Others: Uses the specified value as the seed.
Defaults to 0.
- thread_ratiofloat, optional
Controls the proportion of available threads to use.
The value range is from 0 to 1, where 0 indicates a single thread, and 1 indicates up to all available threads.
Values between 0 and 1 will use up to that percentage of available threads.
Values outside this range tell PAL to heuristically determine the number of threads to use.
Defaults to -1.
- allow_missing_dependentbool, optional
Specifies if a missing target value is allowed.
False: Not allowed. An error occurs if a missing target is present.
True: Allowed. The datum with a missing target is removed.
Defaults to True.
- categorical_variablestr or list of str, optional
Specifies INTEGER column(s) that should be treated as categorical.

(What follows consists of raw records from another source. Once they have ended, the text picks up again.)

-- ==== Sys2Proof/Tests/Slice0.lean ====
section
/-! SUPPORT. Tests with results from the spec's tables (95_test_vectors.md; its table numbers are cited),
the smoke test of WellFormed, and a witness for every statement that has hypotheses. -/

namespace Sys2Proof.Tests

open Sys2Proof Sys2Proof.Machine

/-! ### A small state -/

/-- An idle block, its table zero, over a line that accepts every byte and supplies none. -/
def quiet : State where
  params := Params.standard
  pos := List.replicate 32 0#16
  busy := false
  opk := .move
  lch := 0
  lpos := 0
  lspd := 0
  txi := 0
  rxi := 0
  rb0 := 0
  rb1 := 0
  txHist := []
  results := []
  program := []
  tx := { now := [], tail := .again [true] }
  rx := { now := [], tail := .again [] }

/-- The host is about to issue `p`. -/
def hosted (p : List HostOp) : State := { quiet with program := p }

/-- MOVE 5, 1300, 28 in progress, byte `k` next. -/
def moving (k : Fin 4) : State :=
  { quiet with busy := true, opk := .move, lch := 5, lpos := 1300, lspd := 28, txi := k }

/-- FBREQ 16 in progress, byte `k` next. -/
def requesting (k : Fin 4) : State := { quiet with busy := true, opk := .fbreq, lch := 16, txi := k }

/-- FBRECV in progress, byte `k` next, `b0` and `b1` held, `b` coming. -/
def receiving (k : Fin 3) (b0 b1 b : Byte) : State :=
  { quiet with busy := true, opk := .fbrecv, rxi := k, rb0 := b0, rb1 := b1,
               rx := { now := [some b], tail := .again [] } }

/-- The same block over a line that never accepts. -/
def deaf (s : State) : State := { s with tx := { now := [], tail := .again [false] } }

/-- The same block over a line that never supplies. -/
def starved (s : State) : State := { s with rx := { now := [], tail := .again [] } }

/-- The outcome is a next state of which `p` holds. -/
def reaches (p : State → Bool) : Result → Bool
  | .next t => p t
  | _ => false

theorem next_of_reaches {p : State → Bool} {o : Result} (h : reaches p o = true) :
    ∃ t, o = .next t ∧ p t = true := by
  cases o with
  | next t => exact ⟨t, rfl, h⟩
  | fault r => cases h
  | refused r => cases h

/-! ### WellFormed refuses an operand that its field does not hold -/

theorem smoke_move_channel : Instr.wellFormed (.move 64 0 0) = false := by decide
theorem smoke_move_position : Instr.wellFormed (.move 0 4096 0) = false := by decide
theorem smoke_move_speed : Instr.wellFormed (.move 0 0 64) = false := by decide
theorem smoke_fbreq_channel : Instr.wellFormed (.fbreq 64) = false := by decide
theorem smoke_accepts : Instr.wellFormed (.move 63 4095 63) = true ∧
    Instr.wellFormed (.fbreq 63) = true ∧ Instr.wellFormed .fbrecv = true := by decide

/-! ### Decoding words written bit by bit from R61, R62, R63 -/

theorem test_decode_move :
    decodeTableWord 32 0b01000101_00010100_00010100_00011100 = some (.move 5 1300 28) ∧
    decodeTableWord 32 0b01111111_00000000_00000001_00100000 = some (.move 63 1 32) := by decide
theorem test_decode_fbreq :
    decodeTableWord 16 0b01000000_01000101 = some (.fbreq 5) ∧
    decodeTableWord 16 0b01000000_01111111 = some (.fbreq 63) := by decide
theorem test_decode_fbrecv :
    decodeTableWord 24 0b01000001_00000101_00010100 = some .fbrecv ∧
    decodeTableWord 24 0b11111111_11111111_11111111 = some .fbrecv := by decide

/-- Table 2.7 and the tags of R66: a wrong tag in any byte is refused by name. -/
theorem test_decode_rejects :
    decode [0x05, 0x14, 0x14, 0x1C] = .error .notM4 ∧ decode [0xC5, 0x14, 0x14, 0x1C] = .error .notM4 ∧
    decode [0x45, 0x54, 0x14, 0x1C] = .error .notM4 ∧ decode [0x45, 0x14, 0x94, 0x1C] = .error .notM4 ∧
    decode [0x45, 0x14, 0x14, 0x5C] = .error .notM4 ∧ decode [0x41, 0x45] = .error .notQ2 ∧
    decode [0x40, 0x05] = .error .notQ2 ∧ decode [] = .error .badLength ∧
    decode [0x40] = .error .badLength ∧ decode [0x45, 0x14, 0x14, 0x1C, 0x00] = .error .badLength := by
  decide

/-- Table 2.8. -/
theorem test_parse_tx_stream :
    parseTx [0x40, 0, 0, 0, 0x40, 0x40, 0x40, 0x41, 0x41, 0, 0, 0] =
      .ok [.move 0 0 0, .fbreq 0, .fbreq 1, .move 1 0 0] := by decide

/-! ### The spec's vectors for the pure functions -/

/-- Table 2.1, the channel and speed bytes. -/
theorem test_tagCh_spdByte :
    ([(0, 0x40), (1, 0x41), (15, 0x4F), (16, 0x50), (31, 0x5F), (32, 0x60), (63, 0x7F), (64, 0x40),
      (0x80, 0x40), (0x85, 0x45), (0xFF, 0x7F)] : List (Byte × Byte)).all
        (fun v => tagCh v.1 == v.2) = true ∧
    ([(0, 0), (1, 1), (63, 0x3F), (64, 0), (100, 0x24), (0xFF, 0x3F)] : List (Byte × Byte)).all
        (fun v => spdByte v.1 == v.2) = true := by decide

/-- Table 2.1, the position bytes. -/
theorem test_position_bytes :
    ([(0, 0, 0), (63, 0, 0x3F), (64, 1, 0), (732, 0x0B, 0x1C), (1463, 0x16, 0x37), (4032, 0x3F, 0),
      (4095, 0x3F, 0x3F), (4096, 0, 0), (4436, 0x05, 0x14), (0xFFFF, 0x3F, 0x3F)] :
        List (Word × Byte × Byte)).all
      (fun v => posHi v.1 == v.2.1 && posLo v.1 == v.2.2) = true := by decide

/-- Table 2.2. -/
theorem test_encodeMove :
    ([(5, 1300, 28, [0x45, 0x14, 0x14, 0x1C]), (0, 0, 0, [0x40, 0, 0, 0]), (1, 63, 1, [0x41, 0, 0x3F, 1]),
      (1, 64, 1, [0x41, 1, 0, 1]), (1, 4032, 1, [0x41, 0x3F, 0, 1]), (3, 340, 10, [0x43, 0x05, 0x14, 0x0A]),
      (10, 732, 100, [0x4A, 0x0B, 0x1C, 0x24]), (16, 1463, 63, [0x50, 0x16, 0x37, 0x3F]),
      (32, 100, 1, [0x60, 1, 0x24, 1]), (63, 4095, 63, [0x7F, 0x3F, 0x3F, 0x3F]),
      (1, 4096, 0, [0x41, 0, 0, 0]), (2, 4436, 5, [0x42, 0x05, 0x14, 0x05]), (64, 1, 64, [0x40, 0, 1, 0]),
      (0x85, 1300, 28, [0x45, 0x14, 0x14, 0x1C]), (0xFF, 0xFFFF, 0xFF, [0x7F, 0x3F, 0x3F, 0x3F])] :
        List (Byte × Word × Byte × List Byte)).all
      (fun v => encodeMove v.1 v.2.1 v.2.2.1 == v.2.2.2) = true := by decide

/-- Table 2.3. -/
theorem test_encodeFbReq :
    ([(0, 0x40), (1, 0x41), (5, 0x45), (15, 0x4F), (16, 0x50), (31, 0x5F), (32, 0x60), (63, 0x7F),
      (64, 0x40), (0x80, 0x40), (0xFF, 0x7F)] : List (Byte × Byte)).all
      (fun v => encodeFbReq v.1 == [0x40, v.2]) = true := by decide

/-- Table 2.4, the three masks in order. -/
theorem test_decodeChannel :
    ([(0x40, 0, 0, 0), (0x41, 1, 1, 1), (0x4F, 15, 15, 15), (0x50, 0, 16, 16), (0x5F, 15, 31, 31),
      (0x61, 1, 1, 33), (0x7F, 15, 31, 63), (0x01, 1, 1, 1), (0x14, 4, 20, 20), (0xFF, 15, 31, 63)] :
        List (Byte × Byte × Byte × Byte)).all
      (fun v => decodeChannel .m0F v.1 == v.2.1 && decodeChannel .m1F v.1 == v.2.2.1 &&
        decodeChannel .m3F v.1 == v.2.2.2) = true := by decide

/-- Table 2.5. -/
theorem test_decodePosition :
    ([(0, 0, 0), (0, 0x3F, 63), (1, 0, 64), (0x05, 0, 320), (0x05, 0x14, 340), (0x14, 0x14, 1300),
      (0x16, 0x37, 1463), (0x3F, 0x3F, 4095), (0x05, 0x54, 340), (0x05, 0xD4, 340), (0x40, 0, 4096),
      (0x45, 0x14, 4436), (0x85, 0xD4, 8532), (0xC0, 0, 12288), (0xFF, 0xFF, 16383)] :
        List (Byte × Byte × RPos)).all
      (fun v => decodePosition v.1 v.2.1 == v.2.2) = true := by decide

/-- Table 2.6, with whether the frame is well-formed. -/
theorem test_decodeFeedback :
    ([(0x41, 0x05, 0x14, 1, 340, true), (0x50, 0x16, 0x37, 16, 1463, true),
      (0x7F, 0x3F, 0x3F, 31, 4095, true), (0x61, 0x05, 0x14, 1, 340, true),
      (0x01, 0x05, 0x14, 1, 340, false), (0x41, 0x45, 0x14, 1, 4436, false),
      (0x41, 0x05, 0x54, 1, 340, false), (0x41, 0x85, 0xD4, 1, 8532, false),
      (0xFF, 0xFF, 0xFF, 31, 16383, false), (0x05, 0x14, 0x41, 5, 1281, false),
      (0x14, 0x41, 0x05, 20, 4165, false)] : List (Byte × Byte × Byte × Byte × RPos × Bool)).all
      (fun v => decodeFeedback .m1F v.1 v.2.1 v.2.2.1 == { rch := v.2.2.2.1, rpos := v.2.2.2.2.1 } &&
        wfF3 v.1 v.2.1 v.2.2.1 == v.2.2.2.2.2) = true := by decide

/-! ### One event of each operation -/

/-- S1: the third byte of MOVE 5, 1300, 28 is `14`. -/
theorem test_move_third_byte :
    reaches (fun t => t.txHist == [0x14] && t.txi == 3 && t.busy) (exec (.move 5 1300 28) (moving 2)) =
      true := by decide
/-- S1: the fourth byte is `1C`, and MOVE completes. -/
theorem test_move_last_byte :
    reaches (fun t => t.txHist == [0x1C] && t.txi == 0 && !t.busy) (exec (.move 5 1300 28) (moving 3)) =
      true := by decide
/-- Table 2.3: FBREQ 16 starts with `40`. -/
theorem test_fbreq_first_byte :
    reaches (fun t => t.txHist == [0x40] && t.txi == 1 && t.busy) (exec (.fbreq 16) (requesting 0)) =
      true := by decide
/-- Table 2.3: its second byte is `50`, and FBREQ completes. -/
theorem test_fbreq_last_byte :
    reaches (fun t => t.txHist == [0x50] && t.txi == 0 && !t.busy) (exec (.fbreq 16) (requesting 1)) =
      true := by decide
/-- Table 2.6, `41 05 14`: `POS[1] <- 340`, the result is (1, 340). -/
theorem test_fbrecv_third_byte :
    reaches (fun t => t.pos == quiet.pos.set 1 340 && t.results == [{ rch := 1, rpos := 340 }] && !t.busy)
      (exec .fbrecv (receiving 2 0x41 0x05 0x14)) = true := by decide
/-- Table 2.6, `FF FF FF`: `POS[31] <- 16383`. -/
theorem test_fbrecv_malformed :
    reaches (fun t => t.pos == quiet.pos.set 31 16383) (exec .fbrecv (receiving 2 0xFF 0xFF 0xFF)) =
      true := by decide
/-- R130: MOVEWAIT 3, 340, 10 starts with its MOVE. -/
theorem test_moveWait_expands :
    reaches (fun t => t.program == [.op (.move 3 340 10), .poll 3 340])
      (step (hosted [.moveWait 3 340 10])) = true := by decide
/-- R131, R137: channel 35 tests `POS[3]` under the default mask, and 340 leaves the loop. -/
theorem test_moveWait_exit :
    reaches (fun t => t.program.isEmpty)
      (step { hosted [.poll 35 340] with pos := quiet.pos.set 3 340 }) = true := by decide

The default behavior is: string: categorical, or integer and float: continuous. VALID only for integer variables; omitted otherwise.
Default value detected from input data.
- sample_fractionfloat, optional
The fraction of data used for training.
Assume there are n pieces of data, sample fraction is r, then n*r data is selected for training.
Defaults to 1.0.
- compressionbool, optional
Specifies if the model is stored in compressed format.
Default value depends on the SAP HANA Version. Please refer to the corresponding documentation of SAP HANA PAL.
- max_bitsint, optional
The maximum number of bits to quantize continuous features, equivalent to use \(2^{max\_bits}\) bins.
Must be less than 31.
Valid only when the value of
compression
is True.Defaults to 12.
- quantize_ratefloat, optional
Quantizes a categorical feature if the largest class frequency of the feature is less than
quantize_rate
.Valid only when
compression
is True.Defaults to 0.005.
- fittings_quantizationint, optional
Indicates whether to quantize fitting values.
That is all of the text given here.